Being a professional 3D visualization artist requires more than knowing the ins and outs of complicated rendering software and a keen eye for composition, color, and movement - it requires resourcefulness. Any artist worth the seventeen teraflop mega PC they do their work on knows where to look and who to ask in order to take the shortcuts necessary to maintain a lightning fast workflow schedule.
TurboSquid 3D is one of these places to look.
It is an online service that hosts hundreds and thousands of pre-made 3D models for 3D visualization artists to use to populate their work. It’s a digital library with a variety of categories ranging from cars and people to entire works of architecture. It gives rendering artists the ability to design what’s important and then pick and choose from TurboSquid to fill in the less important blanks.
3D models are distributed on a pay-per-model basis. Once you’ve purchased a license to use a particular asset - let’s say a blue 2017 Ford F150 Raptor - you’re then free to use it to populate an image or animation in whichever way your creative mind might dream up. The models available are all world-class quality, and are made by the same professionals who are buying them on the back end.
And for those same professionals - that would be you - TurboSquid is a great place for you to show off (and potentially sell) your modeling work. Your models will need to be held to the highest of industry standards, and will even be run through a CheckMate certification in order to ensure accuracy and quality. Once your model has been approved, it will be uploaded to their marketplace and sell for as much as $1000.

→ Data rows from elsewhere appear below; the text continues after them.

/-- It returns to RTS: the GEN word of each uncertain delivery's slot is read. -/
def State.feedQpRts (s : State) (qpn : Nat) : State :=
  (s.ringsOn qpn).foldl (fun t e =>
    (e.2.issued.filter (fun d => d.state == 1)).foldl (fun u d =>
      (u.upRing e.1 (fun r => { r with issued := lupd r.issued (fun x => x == d) (fun x => { x with state := 2 }) })).qpRead qpn (.genRead e.1 d.n)
        (e.2.descOff + 64 * e.2.slotOf d.n) e.2.descRkey 4) t) s

/-- Its recovery has failed: the rings are DETACHED. -/
def State.feedQpFailed (s : State) (qpn : Nat) : State := (s.ringsOn qpn).foldl (fun t e => t.ringDetach e.1) s

/-- The GEN write of a delivery is acknowledged. -/
def State.feedAck (s : State) (ring n : Nat) : State :=
  match s.ring ring with
  | none => s
  | some r =>
    match r.out n with
    | some d => if d.state = 0 ∨ d.state = 3 then s.landDelivery ring r d else s
    | none => s

/-- What the GEN word of a slot says of an uncertain delivery (Table 11.6). -/
def State.genChecked (s : State) (ring n gen : Nat) : State :=
  match s.ring ring with
  | none => s
  | some r =>
    match r.out n with
    | none => s
    | some d =>
      if d.state ≠ 2 then s
      else if d.rg ≠ r.rg then s.redeliver ring [d]
      else if gen = genWord r.rg n then
        (s.landDelivery ring r d).upFeed (fun f => { f with cDup := satu 65535 (f.cDup + 1) })
      else if gen = 0 ∨ gen = genWord r.rg ((n + 2 ^ 32 - r.slots) % 2 ^ 32) then
        let w := s.sendBatch ring r n d.batch (bit d.flags 9)
        w.1.upRing ring (fun r => { r with issued := lupd r.issued (fun x => x == d) (fun _ => { w.2 with state := 3 }) })
      else s.redeliver ring [d]

/-! ## Accelerators (R304 to R307) -/

/-- The rings of an accelerator that has gone are DETACHED; `st` is the point's next state. -/
def State.accLeave (s : State) (a st : Nat) : State :=
  let t := (s.ringsOf a).foldl (fun t e => t.ringDetach e.1) s
  t.upAcc a (fun x =>
    { x with st := st, owned := false, owner := 0, releasing := false, perst := true, speed := 0, width := 0, since := s.now, retry := false, funcs := [] })

/-- An ACTIVE accelerator departs (R306): it leaves, with an error record for each of its rings and DEPART_EV (Table 11.2, Table 11.15). -/
def State.accGone (s : State) (a st : Nat) : State :=
  let owner := (s.acc a).owner
  let rings := s.ringsOf a
  let t := s.accLeave a st
  let route : RecRoute := if (s.acc a).owned then .tenant owner else .tenant 0xFFFF
  let u := (if rings.isEmpty then [0] else rings.map (fun e => e.1)).foldl (fun t k => t.record (s.accUnit a) 0x00A0 k a 0 route) t
  u.flag 4 (accStatOff a) 9 (fun v => v.upFeed (fun f => { f with accs := amod f.accs a {} (fun x => { x with departEv := true }) }))

/-- Completes a FEED_RELEASE once every issued delivery has landed or been abandoned (R307). -/
def State.releaseSettle (s : State) (a : Nat) : State :=
  if (s.acc a).releasing && (s.ringsOf a).all (fun e => e.2.issued.isEmpty) then
    (s.accLeave a 0).finishAll (fun w => w.kind == wRelease && w.aux == a) sOk 0 0
  else s

/-! ## Ring reset (R312, R318) -/

/-- The end of a ring reset: the latch takes the new generation and COUNT, and the ring its previous state (R318). -/
def State.ringResetEnd (s : State) (ring : Nat) : State :=
  match s.ring ring with
  | none => s
  | some r =>
    let t := (s.upCell r.latch (fun l => { l with gen := r.rg, val := l.val / 2 ^ 32 * 2 ^ 32 + r.resetCount })).upRing ring (fun r => { r with st := r.prev })
    (t.ringArm ring).finishAll (fun w => w.kind == wRing && w.aux == ring) sOk 0 0
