/-- Boxes of a manifest whose shards lie on other members. -/
def Manifest.foreign (m : Manifest) : List CkBox := m.boxes.filter (fun b => !(m.shards.any (fun e => e.1.id == b.shard)))

/-- The source box of a restore's index: a shard entry's, or beyond them a foreign box (log entry 26). -/
def Manifest.srcBox (m : Manifest) (i : Nat) : Option CkBox :=
  match m.shards[i]? with
  | some e => if e.1.stream = 0xFFFF then none else boxOf m.boxes e.1.id
  | none => m.foreign[i - m.shards.length]?

/-- Whether a shard of the table matches a manifest (R386). -/
def CkJob.matches_ (j : CkJob) (m : Manifest) (d : Shard) : Bool :=
  if d.stream = 0xFFFF then m.shards.any (fun e => e.1.id == d.id && e.1.shapeClass == d.shapeClass && e.1.size == d.size)
  else
    match j.streams.find? (fun r => r.stream == d.stream), m.streams.find? (fun r => r.stream == d.stream), boxOf j.boxes d.id with
    | some a, some b, some x =>
      a == b && (cubesMinus [x.cube] ((m.boxes.filter (fun y => y.stream == d.stream)).map CkBox.cube)).isEmpty
    | _, _, _ => false

/-- Writes what a source shard gives each local target into the accelerators' memory. -/
def State.restoreWrite (s : State) (j : CkJob) (m : Manifest) (i : Nat) (data : Bytes) : State :=
  j.shards.foldl (fun t d =>
    if d.stream = 0xFFFF then
      (match m.shards[i]? with
       | some e => if e.1.id = d.id then t.accPut d.accel d.bar d.offset data else t
       | none => t)
    else match m.srcBox i, boxOf j.boxes d.id, j.streams.find? (fun r => r.stream == d.stream) with
      | some src, some dst, some st =>
        if src.stream ≠ d.stream then t
        else ((fills m.boxes src dst).flatMap cubeRows).foldl (fun u r =>
          u.accPut d.accel d.bar (d.offset + boxIndex dst.cube r.1 * st.elem) (sub data (boxIndex src.cube r.1 * st.elem) (r.2 * st.elem))) t
      | _, _, _ => t) s

/-- Source indexes that a restore reads: what fills a shard of the table, or a box of it on another member. -/
def CkJob.sources (j : CkJob) (m : Manifest) : List Nat :=
  (List.range (m.shards.length + m.foreign.length)).filter (fun i =>
    match m.srcBox i with
    | some src => j.boxes.any (fun b =>
        b.stream == src.stream && (decide (i < m.shards.length) || j.shards.any (fun d => d.id == b.shard)) && !(fills m.boxes src b).isEmpty)
    | none => match m.shards[i]? with
      | some e => j.shards.any (fun d => d.stream == 0xFFFF && d.id == e.1.id)
      | none => false)

/-- The end of a restore that wrote every shard (R387). -/
def State.restoreEnd (s : State) (h : Nat) : State :=
  match s.ck h with
  | none => s
  | some j =>
    match j.restore with
    | none => s
    | some r =>
      let t := if r.cursorAddr = 0 ∨ r.man.cursor.isEmpty then s else s.hostWrite 0 r.cursorAddr r.man.cursor
      let u := (t.upCk h (fun j => { j with restore := none, relock := true })).setGuards j j.guards openAll
      (u.resync h).finishAll (fun w => w.kind == wRestore && w.aux == h) sOk 0 (r.man.step % 2 ^ 32)

/-! ## What other blocks' events do to the checkpoint block -/

/-- Does something for every job. -/
def State.eachCk (s : State) (f : State → Nat → State) : State := s.ckp.jobs.foldl (fun t e => f t e.1) s

/-- A master change takes effect: captures of steps after the new one are abandoned, and decisions go on from there (Table 13.8). -/
def State.ckpMaster (s : State) : State :=
  s.eachCk (fun t h =>
    match t.ck h with
    | none => t
    | some j =>
      let u := match j.capture with
        | some c => if !c.noCue ∧ s.step < c.step then t.ckpAbandon h 3 else t
        | none => t
      u.resync h)

/-- The cue enters LOST or NONE: every guard that no capture holds opens in every step (R375). -/
def State.ckpCueOff (s : State) : State :=
  s.eachCk (fun t h =>
    match t.ck h with
    | none => t
    | some j =>
      if j.restore.isSome then t
      else t.setGuards j (j.guards.filter (fun g => !(j.capture.any (fun c => (j.heldGuards c).contains g)))) openAll)

/-- The cue enters LOCKED or HOLDOVER from another state (Table 13.5). -/
def State.ckpRelock (s : State) : State := s.eachCk (fun t h => (t.upCk h (fun j => { j with relock := true })).resync h)

/-- Checkpoint staging is reset: captures with a shard that the prompt book has not acknowledged are abandoned (Table 13.8). -/
def State.ckpStagingReset (s : State) : State :=
  s.eachCk (fun t h =>
    match (t.ck h).bind (fun j => j.capture.map (fun c => (j, c))) with
    | some (j, c) => if c.acked.length < j.shards.length then t.ckpAbandon h 1 else t
    | none => t)

/-- An accelerator departs: captures with a shard of it not yet in staging are abandoned (Table 13.8). -/
def State.ckpAccGone (s : State) (a : Nat) : State :=
  s.eachCk (fun t h =>
    match (t.ck h).bind (fun j => j.capture.map (fun c => (j, c))) with
    | some (j, c) => if c.left.any (fun i => (j.shard i).accel == a) then t.ckpAbandon h 2 else t
    | none => t)
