/-- CUE_EVENT_CLEAR (R52, R55): an entry that is due fires in the same cycle, and is then removed. -/
def opCueEventClear : OpSpec :=
  { code := 0x0102, role := .tenant, len := fun _ => 8, fields := fun _ p => [(0, decide (fld p 0 4 < 4096)), rsv p 4 4],
    run := fun c _ p s =>
      let i := fld p 0 4
      match aget s.cue.events i with
      | none => .ok s
      | some e =>
        if e.fn ≠ c.fn then .ok s
        else if s.cueDue e then .done sOk 1 0 ((s.cueAct i e).upEvents (fun l => adel l i))
        else .done sOk 2 0 (s.upEvents (fun l => adel l i)) }

/-- CUE_EVENT_CLEAR. -/
def execCueEventClear (h : Hdr) (p : Bytes) (s : State) : Res := runPkt opCueEventClear h p s

/-- CUE_EVENT_FIRE: the due entry of the lowest target and index fires; what the blocks have due with an earlier target goes first (R54). -/
def execCueEventFire (s : State) : Res :=
  onMain s (fun t =>
    match t.cueNext (fun _ => true) with
    | some (_, e) =>
      let u := if e.kind = 0 then t.cueTo (e.target - 1 : Int) (e.target - 1 : Int) else t
      (match u.cueNext (fun _ => true) with
      | some (i, x) => u.cueFire i x
      | none => u)
    | none => t)

end Sys2Proof.Machine
end

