/-! ## Events -/

/-- An event of a stream; records that it makes visible may start runs of a Tapestry queue (R255). -/
def shuEvent (s : State) (f : State → State) : Res := onMain s (fun s => (f s).tapKick)

/-- Whether a namespace stream can take bytes that its reader brings: read ahead by at most IN_LEN bytes (R195). -/
def State.readRoom (s : State) (n : Nat) (x : Stream) (b : Nat) : Bool :=
  match (s.streamX n).want with
  | some k => b == min segBytes (x.inTail - k * segBytes)
  | none => decide (0 < b) && decide (b ≤ x.inRoom) && decide (x.inTail + b ≤ x.srcLen)

/-- STREAM_INPUT_READ: a namespace read, which goes through the storage front end as a host's would (R124), brings bytes, or a segment
again; one that ended non-retryably fails the stream (R195, R212, Table 7.6). -/
def execStreamInputRead (stream : Nat) (data : Bytes) (ok : Bool) (s : State) : Res :=
  shuEvent s (fun s =>
    match s.stream stream with
    | none => s
    | some x =>
      if x.srcKind ≠ 1 ∨ x.st = stFailed ∨ x.st = stEnded ∨ s.partHeld .staging ∨ !(s.readRoom stream x data.length) then s
      else if !ok then (s.intDrop (.stream stream)).shuFail stream 6
      else
        let at_ := match (s.streamX stream).want with
          | some k => k * segBytes
          | none => x.inTail
        match s.intRow (.stream stream) x.ctrl x.nsid (x.srcOff + at_) data.length data with
        | (t, none) => t
        | (t, some (.error _)) => t.shuFail stream 6
        | (t, some (.ok b)) =>
          (match (s.streamX stream).want with
          | some k =>
            ((t.ringPut x.inBase x.inLen (k * segBytes) b).upStreamX stream (fun y =>
              { y with want := none, crcs := aset y.crcs k (crc32c b) })).shuFinish stream
          | none => (t.shuEnter stream b false).shuFinish stream))

/-- A RAP begins: earlier pictures leave, pending policy takes effect, and the shuttle is chosen again (R197, R210, R211). -/
def State.shuRap (s : State) (n : Nat) (q : Picture) : State :=
  let t := s.shuFlush n
  let y := t.streamX n
  let u := match y.pendPolicy with
    | some p => t.upStream n (fun x => { x with corrupt := p.1, concealMax := p.2.1, mode := p.2.2.1, order := p.2.2.2 })
    | none => t
  let k := match s.stream n with
    | some x => s.segShuttle x y q
    | none => none
  ((u.upStream n (fun x => { x with lastRap := q.srcOff, shuttle := k,
                                    raps := x.raps.filter (fun r => decide (r.1 < q.srcOff)) ++ [(q.srcOff, y.decSeq, y.decodeNum)] })).upStreamX n
    (fun y => { y with pendPolicy := none, toRap := false, badPics := [], shown := [], store := if q.closedRap then [] else y.store, team := (k.toList ++ y.team).take 7 })).shuPlace n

Additionally, if you’re part of a team, firm, or digital rendering office and are looking for a more robust, ongoing relationship with TurboSquid, the offer a free membership to their Enterprise Program, which allows members to work with TurboSquid to establish budgets and workflow constraints to ensure the most help for the least investment.
TurboSquid is also great for architecture firms who are looking to bolster their 3D model library when doing rendering work in-house. This isn’t always the most viable option for smaller firms, but for offices with big-budget projects, there are plenty of landscape, entourage, and figure options to make the architecture pop. These models will add the movement and context needed to allow the focus to be on the merits of the design, and not the weird looking rendered kid with three feet and seven eyes.
For 3D rendering and visualization artists looking for a consistent and reliable resource for the most meticulously crafted 3D models the internet has to offer, look no further than TurboSquid. It has a weird name, an easy-to-use interface, and the parts and pieces that will take your work from good to WHOA! The investment is worth the reward.